*** The data
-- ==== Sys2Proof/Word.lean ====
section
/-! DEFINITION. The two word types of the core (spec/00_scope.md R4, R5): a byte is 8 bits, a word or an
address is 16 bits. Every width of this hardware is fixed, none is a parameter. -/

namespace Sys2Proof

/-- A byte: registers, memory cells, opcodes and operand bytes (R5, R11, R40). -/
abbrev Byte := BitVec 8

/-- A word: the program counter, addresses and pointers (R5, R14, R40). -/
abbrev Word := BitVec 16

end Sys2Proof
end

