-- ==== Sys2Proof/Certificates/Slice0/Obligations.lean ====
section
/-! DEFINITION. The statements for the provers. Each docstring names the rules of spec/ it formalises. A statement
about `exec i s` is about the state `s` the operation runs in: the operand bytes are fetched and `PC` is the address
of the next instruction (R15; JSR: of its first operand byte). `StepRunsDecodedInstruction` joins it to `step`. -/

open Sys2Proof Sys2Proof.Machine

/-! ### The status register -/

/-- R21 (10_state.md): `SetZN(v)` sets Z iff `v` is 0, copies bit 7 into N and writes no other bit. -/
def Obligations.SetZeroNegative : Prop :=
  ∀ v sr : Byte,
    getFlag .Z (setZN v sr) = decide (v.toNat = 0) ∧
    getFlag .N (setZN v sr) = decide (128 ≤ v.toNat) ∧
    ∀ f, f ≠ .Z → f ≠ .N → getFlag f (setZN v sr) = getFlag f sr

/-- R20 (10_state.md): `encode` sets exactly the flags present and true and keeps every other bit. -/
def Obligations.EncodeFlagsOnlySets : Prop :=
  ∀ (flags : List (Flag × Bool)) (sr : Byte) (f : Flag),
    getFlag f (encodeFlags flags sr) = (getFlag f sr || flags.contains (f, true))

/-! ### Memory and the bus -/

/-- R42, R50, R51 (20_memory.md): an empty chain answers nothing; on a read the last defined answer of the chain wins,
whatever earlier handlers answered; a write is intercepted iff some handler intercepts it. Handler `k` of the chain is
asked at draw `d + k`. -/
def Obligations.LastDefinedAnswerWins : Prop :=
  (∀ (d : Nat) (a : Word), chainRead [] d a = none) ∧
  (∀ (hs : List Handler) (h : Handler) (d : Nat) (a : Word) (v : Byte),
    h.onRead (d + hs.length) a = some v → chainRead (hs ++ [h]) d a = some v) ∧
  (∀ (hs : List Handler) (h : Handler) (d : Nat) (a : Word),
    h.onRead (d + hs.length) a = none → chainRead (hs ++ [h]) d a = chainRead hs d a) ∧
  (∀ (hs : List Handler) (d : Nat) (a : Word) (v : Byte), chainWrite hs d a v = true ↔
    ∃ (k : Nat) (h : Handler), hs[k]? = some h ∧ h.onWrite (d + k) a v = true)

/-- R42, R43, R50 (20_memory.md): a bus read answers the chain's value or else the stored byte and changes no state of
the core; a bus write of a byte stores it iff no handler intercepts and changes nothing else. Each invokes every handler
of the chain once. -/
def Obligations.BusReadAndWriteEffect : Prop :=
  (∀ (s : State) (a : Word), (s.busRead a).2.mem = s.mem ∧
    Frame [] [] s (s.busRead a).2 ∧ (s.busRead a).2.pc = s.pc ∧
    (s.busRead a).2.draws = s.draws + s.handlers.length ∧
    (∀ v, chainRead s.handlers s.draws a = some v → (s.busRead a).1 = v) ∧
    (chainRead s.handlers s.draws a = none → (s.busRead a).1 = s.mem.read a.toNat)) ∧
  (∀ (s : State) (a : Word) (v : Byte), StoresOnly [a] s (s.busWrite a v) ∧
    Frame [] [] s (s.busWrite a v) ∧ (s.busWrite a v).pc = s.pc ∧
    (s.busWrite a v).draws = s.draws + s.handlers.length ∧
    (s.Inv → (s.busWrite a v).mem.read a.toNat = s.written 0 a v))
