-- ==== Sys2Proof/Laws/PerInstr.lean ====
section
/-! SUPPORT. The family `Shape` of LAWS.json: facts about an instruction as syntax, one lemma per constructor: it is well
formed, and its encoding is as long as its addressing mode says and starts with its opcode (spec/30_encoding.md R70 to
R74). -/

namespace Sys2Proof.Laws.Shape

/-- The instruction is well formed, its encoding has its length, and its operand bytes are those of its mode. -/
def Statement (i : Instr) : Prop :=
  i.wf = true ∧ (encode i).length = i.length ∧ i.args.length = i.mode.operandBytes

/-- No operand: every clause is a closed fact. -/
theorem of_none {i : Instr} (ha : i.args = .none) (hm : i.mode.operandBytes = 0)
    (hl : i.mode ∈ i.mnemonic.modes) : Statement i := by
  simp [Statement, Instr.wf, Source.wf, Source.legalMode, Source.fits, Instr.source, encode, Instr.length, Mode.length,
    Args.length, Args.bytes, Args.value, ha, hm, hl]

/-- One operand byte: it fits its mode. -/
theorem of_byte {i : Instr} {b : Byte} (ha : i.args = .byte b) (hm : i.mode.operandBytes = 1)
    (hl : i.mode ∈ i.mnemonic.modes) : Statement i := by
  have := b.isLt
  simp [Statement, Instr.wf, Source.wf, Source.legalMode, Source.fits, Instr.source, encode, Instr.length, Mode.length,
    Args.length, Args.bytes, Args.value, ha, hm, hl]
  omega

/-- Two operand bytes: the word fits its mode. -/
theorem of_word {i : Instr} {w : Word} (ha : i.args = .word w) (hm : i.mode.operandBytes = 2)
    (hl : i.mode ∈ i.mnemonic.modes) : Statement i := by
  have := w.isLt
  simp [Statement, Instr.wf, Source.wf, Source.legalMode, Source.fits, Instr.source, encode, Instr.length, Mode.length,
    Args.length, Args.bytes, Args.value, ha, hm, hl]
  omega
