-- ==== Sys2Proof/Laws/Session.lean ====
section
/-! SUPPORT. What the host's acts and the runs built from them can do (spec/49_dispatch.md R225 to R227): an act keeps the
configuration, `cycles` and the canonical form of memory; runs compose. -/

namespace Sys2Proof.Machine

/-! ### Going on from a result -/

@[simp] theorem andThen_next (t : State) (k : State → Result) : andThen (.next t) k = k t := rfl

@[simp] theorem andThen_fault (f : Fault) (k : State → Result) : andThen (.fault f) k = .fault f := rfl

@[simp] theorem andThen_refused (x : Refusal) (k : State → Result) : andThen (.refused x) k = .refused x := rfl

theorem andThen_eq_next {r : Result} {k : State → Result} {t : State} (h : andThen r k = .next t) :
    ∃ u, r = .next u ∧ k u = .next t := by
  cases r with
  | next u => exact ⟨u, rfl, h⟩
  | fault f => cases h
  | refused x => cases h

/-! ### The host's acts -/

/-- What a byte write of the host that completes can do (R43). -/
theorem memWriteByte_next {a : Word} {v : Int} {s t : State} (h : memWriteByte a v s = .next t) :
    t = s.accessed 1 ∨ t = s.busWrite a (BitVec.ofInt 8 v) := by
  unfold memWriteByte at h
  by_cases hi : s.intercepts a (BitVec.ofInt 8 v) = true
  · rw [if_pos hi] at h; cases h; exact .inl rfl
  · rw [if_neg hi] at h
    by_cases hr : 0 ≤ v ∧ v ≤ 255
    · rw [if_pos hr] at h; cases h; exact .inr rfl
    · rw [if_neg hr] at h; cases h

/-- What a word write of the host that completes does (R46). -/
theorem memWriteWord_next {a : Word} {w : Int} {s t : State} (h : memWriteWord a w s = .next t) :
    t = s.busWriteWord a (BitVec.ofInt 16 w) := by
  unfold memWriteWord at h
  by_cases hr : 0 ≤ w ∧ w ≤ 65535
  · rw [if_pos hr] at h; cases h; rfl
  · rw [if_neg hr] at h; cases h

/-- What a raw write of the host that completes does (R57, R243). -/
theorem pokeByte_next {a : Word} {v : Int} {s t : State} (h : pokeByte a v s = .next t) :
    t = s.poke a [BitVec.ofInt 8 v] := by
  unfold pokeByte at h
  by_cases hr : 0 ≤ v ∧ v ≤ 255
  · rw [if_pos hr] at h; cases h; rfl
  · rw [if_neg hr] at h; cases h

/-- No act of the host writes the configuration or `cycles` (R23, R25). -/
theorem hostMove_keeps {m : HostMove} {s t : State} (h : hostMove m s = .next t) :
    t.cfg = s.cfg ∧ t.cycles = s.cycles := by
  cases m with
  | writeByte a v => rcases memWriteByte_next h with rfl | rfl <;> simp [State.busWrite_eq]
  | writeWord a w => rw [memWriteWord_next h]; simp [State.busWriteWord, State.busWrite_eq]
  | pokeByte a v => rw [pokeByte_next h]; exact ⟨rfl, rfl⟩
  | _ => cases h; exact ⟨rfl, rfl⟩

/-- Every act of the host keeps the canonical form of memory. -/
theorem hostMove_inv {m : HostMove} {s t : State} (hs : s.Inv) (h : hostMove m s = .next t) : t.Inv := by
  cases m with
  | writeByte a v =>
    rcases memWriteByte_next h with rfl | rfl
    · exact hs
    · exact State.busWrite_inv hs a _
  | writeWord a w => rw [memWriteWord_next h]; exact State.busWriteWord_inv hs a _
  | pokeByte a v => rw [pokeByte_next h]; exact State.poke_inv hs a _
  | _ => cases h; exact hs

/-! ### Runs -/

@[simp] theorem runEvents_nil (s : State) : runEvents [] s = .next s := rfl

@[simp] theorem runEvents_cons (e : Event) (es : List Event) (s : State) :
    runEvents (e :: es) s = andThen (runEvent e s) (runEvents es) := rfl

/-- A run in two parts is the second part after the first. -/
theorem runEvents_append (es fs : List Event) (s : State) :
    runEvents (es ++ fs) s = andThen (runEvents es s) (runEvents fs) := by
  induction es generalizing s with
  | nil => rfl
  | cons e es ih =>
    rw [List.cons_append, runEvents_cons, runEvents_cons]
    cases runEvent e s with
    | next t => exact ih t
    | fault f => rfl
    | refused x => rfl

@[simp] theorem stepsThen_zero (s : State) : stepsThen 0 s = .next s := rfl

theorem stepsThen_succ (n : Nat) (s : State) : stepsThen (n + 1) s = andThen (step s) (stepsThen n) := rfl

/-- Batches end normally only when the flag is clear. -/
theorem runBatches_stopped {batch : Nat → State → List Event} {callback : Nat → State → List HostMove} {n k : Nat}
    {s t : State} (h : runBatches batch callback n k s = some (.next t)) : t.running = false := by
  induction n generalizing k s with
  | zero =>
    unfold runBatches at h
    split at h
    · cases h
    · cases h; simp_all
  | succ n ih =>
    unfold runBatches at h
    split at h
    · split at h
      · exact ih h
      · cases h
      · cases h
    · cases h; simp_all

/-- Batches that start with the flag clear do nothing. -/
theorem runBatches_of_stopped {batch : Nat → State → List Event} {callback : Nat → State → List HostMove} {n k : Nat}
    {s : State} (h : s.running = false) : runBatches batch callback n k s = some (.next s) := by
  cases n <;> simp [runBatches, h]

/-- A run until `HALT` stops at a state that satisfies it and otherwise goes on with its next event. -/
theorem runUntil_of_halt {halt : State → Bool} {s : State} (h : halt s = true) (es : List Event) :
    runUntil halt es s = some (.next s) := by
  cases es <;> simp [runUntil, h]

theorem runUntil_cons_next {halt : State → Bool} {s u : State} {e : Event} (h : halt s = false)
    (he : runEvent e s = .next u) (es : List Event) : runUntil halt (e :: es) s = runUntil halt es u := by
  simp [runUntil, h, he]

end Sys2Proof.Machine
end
******
[Exercise brief] Please transcribe only the lines in the records above running from the line that has "(flags : List" through the line that has "R42, R50, R51", both included, exactly as they appear.

[Written response]
  ∀ (flags : List (Flag × Bool)) (sr : Byte) (f : Flag),
    getFlag f (encodeFlags flags sr) = (getFlag f sr || flags.contains (f, true))

/-! ### Memory and the bus -/

/-- R42, R50, R51 (20_memory.md): an empty chain answers nothing; on a read the last defined answer of the chain wins,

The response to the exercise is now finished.